(Beginning of Supplied material)

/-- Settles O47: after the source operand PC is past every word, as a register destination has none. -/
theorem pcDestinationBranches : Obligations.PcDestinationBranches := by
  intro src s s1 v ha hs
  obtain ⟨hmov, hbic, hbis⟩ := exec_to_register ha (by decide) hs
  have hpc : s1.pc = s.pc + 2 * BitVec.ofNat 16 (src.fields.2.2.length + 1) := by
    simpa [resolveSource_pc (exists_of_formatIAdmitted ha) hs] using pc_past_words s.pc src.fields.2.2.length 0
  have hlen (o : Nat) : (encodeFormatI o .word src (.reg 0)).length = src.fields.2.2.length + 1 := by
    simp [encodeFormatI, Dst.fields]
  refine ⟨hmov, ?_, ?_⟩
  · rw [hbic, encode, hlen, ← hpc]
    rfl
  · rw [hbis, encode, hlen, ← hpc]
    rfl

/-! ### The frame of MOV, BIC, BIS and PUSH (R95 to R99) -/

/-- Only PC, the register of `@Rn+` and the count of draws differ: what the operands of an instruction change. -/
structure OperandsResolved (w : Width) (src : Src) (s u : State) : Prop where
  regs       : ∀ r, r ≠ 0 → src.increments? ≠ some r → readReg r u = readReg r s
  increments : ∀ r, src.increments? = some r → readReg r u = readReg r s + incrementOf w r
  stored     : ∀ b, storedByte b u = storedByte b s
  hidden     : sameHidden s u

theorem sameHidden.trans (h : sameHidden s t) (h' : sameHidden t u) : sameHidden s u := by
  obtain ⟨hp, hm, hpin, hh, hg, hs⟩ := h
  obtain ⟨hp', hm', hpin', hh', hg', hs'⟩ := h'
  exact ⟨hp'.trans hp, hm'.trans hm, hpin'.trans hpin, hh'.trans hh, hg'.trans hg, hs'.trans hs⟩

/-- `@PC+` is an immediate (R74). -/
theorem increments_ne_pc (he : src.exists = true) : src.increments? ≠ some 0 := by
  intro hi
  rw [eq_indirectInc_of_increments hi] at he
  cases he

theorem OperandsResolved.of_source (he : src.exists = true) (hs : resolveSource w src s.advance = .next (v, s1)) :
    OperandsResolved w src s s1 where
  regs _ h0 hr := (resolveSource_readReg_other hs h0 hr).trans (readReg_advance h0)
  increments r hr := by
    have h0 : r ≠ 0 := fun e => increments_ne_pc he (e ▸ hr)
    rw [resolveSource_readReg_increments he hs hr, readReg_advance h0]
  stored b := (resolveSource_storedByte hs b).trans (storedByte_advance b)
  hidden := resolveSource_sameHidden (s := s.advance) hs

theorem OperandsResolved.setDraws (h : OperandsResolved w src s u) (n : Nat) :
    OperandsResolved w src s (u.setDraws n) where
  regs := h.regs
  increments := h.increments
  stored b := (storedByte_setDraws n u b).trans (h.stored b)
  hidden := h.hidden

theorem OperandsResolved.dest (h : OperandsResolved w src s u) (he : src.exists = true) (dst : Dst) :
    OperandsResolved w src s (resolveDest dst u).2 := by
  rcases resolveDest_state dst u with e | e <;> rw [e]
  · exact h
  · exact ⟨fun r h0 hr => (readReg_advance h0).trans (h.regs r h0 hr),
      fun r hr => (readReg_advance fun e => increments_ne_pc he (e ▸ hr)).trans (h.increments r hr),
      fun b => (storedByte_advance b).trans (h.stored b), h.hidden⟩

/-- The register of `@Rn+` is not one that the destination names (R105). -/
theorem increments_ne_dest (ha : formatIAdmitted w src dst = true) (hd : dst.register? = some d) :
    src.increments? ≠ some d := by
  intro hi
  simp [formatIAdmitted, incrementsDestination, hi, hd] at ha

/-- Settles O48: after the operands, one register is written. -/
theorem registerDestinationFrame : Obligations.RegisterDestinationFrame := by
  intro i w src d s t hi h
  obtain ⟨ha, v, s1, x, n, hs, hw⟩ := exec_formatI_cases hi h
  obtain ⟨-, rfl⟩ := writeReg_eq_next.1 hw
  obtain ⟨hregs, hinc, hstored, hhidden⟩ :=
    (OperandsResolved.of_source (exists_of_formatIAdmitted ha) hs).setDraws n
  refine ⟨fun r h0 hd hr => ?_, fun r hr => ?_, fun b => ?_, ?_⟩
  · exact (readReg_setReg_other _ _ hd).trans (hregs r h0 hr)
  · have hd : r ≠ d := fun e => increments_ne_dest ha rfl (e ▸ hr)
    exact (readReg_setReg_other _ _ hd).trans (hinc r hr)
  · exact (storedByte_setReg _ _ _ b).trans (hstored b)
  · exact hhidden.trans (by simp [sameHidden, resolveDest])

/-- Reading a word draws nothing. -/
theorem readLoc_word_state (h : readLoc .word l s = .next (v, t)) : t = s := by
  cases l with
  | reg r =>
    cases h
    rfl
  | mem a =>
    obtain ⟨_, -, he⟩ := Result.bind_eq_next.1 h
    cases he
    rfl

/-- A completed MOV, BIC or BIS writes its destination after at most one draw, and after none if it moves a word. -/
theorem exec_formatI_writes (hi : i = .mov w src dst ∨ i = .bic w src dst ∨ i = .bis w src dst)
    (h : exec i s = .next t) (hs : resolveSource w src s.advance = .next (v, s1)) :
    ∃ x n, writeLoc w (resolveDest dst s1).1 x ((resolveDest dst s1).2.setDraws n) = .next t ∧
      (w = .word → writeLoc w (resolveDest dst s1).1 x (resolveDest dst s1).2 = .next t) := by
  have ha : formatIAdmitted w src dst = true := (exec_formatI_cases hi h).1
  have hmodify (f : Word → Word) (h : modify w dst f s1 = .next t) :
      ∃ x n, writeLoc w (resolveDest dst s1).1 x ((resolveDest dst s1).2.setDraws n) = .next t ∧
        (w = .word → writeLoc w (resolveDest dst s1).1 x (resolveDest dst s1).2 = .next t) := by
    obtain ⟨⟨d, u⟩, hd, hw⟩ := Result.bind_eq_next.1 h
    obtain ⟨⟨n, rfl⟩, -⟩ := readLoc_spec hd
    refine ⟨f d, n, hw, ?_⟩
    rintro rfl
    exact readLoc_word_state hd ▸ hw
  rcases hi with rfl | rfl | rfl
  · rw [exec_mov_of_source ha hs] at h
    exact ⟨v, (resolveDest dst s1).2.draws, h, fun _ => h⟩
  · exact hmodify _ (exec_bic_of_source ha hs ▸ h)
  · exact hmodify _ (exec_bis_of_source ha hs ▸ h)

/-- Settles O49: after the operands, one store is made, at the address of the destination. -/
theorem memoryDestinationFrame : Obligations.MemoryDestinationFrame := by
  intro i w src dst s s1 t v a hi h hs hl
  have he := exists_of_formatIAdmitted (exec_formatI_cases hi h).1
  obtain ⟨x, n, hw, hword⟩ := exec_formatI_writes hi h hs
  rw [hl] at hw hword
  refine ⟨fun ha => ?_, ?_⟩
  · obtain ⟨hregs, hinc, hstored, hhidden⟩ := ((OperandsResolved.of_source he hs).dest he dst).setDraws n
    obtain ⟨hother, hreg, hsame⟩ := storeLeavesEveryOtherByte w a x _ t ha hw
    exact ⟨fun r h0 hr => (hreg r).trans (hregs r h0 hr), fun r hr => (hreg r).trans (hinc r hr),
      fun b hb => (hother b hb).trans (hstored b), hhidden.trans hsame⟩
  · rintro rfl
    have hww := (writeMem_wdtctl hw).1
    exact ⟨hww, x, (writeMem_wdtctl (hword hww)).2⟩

(End of Supplied material)
(Beginning of Supplied material)

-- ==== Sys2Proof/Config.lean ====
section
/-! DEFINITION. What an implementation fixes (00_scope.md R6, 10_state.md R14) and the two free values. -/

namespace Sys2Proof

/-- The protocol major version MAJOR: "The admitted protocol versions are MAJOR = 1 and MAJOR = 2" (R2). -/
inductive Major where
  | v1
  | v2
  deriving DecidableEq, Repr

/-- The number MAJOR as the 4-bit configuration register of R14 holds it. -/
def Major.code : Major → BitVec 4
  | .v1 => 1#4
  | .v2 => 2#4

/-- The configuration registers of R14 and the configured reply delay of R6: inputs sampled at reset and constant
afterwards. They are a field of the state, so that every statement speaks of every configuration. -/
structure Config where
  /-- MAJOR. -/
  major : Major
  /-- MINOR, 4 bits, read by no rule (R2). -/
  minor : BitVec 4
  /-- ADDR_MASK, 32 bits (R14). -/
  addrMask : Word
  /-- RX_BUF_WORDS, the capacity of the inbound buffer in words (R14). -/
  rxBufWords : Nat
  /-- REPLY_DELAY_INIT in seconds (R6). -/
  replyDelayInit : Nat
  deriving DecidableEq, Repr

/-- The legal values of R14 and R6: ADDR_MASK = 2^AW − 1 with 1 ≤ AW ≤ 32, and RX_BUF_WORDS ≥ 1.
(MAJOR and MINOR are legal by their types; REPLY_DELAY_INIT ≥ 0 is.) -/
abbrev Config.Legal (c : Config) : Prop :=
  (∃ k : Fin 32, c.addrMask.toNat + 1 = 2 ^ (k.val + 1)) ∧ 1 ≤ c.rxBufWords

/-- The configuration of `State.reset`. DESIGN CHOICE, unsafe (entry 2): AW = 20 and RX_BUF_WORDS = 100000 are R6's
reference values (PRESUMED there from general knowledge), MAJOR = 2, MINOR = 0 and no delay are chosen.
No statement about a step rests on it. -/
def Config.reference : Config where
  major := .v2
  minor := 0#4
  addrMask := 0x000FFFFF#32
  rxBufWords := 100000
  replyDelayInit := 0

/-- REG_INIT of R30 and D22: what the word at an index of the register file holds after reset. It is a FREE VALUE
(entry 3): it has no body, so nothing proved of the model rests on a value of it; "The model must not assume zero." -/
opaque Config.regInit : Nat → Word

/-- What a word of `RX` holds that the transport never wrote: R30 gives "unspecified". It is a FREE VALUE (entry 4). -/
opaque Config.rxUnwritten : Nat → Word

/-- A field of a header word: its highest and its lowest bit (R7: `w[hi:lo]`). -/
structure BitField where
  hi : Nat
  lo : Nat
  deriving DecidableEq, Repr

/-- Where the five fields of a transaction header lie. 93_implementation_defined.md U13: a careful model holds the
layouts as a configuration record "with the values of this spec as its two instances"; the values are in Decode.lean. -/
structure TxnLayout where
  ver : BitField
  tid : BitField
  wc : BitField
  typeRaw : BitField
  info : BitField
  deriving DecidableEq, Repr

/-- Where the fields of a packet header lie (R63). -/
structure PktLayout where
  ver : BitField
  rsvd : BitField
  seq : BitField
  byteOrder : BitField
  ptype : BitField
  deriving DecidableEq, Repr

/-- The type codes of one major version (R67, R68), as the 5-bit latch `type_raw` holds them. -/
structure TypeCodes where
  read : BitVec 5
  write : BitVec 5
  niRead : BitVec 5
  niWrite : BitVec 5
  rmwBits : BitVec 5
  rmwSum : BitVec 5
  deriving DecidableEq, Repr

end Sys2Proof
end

(End of Supplied material)

#### Directions for this task
The answer is the run of lines above from the line containing "refine ⟨fun ha => ?_, ?_⟩" through the line containing "exact ⟨hww, x, (writeMem_wdtctl", copied exactly and alone.

#### Response to this task
  refine ⟨fun ha => ?_, ?_⟩
  · obtain ⟨hregs, hinc, hstored, hhidden⟩ := ((OperandsResolved.of_source he hs).dest he dst).setDraws n
    obtain ⟨hother, hreg, hsame⟩ := storeLeavesEveryOtherByte w a x _ t ha hw
    exact ⟨fun r h0 hr => (hreg r).trans (hregs r h0 hr), fun r hr => (hreg r).trans (hinc r hr),
      fun b hb => (hother b hb).trans (hstored b), hhidden.trans hsame⟩
  · rintro rfl
    have hww := (writeMem_wdtctl hw).1
    exact ⟨hww, x, (writeMem_wdtctl (hword hww)).2⟩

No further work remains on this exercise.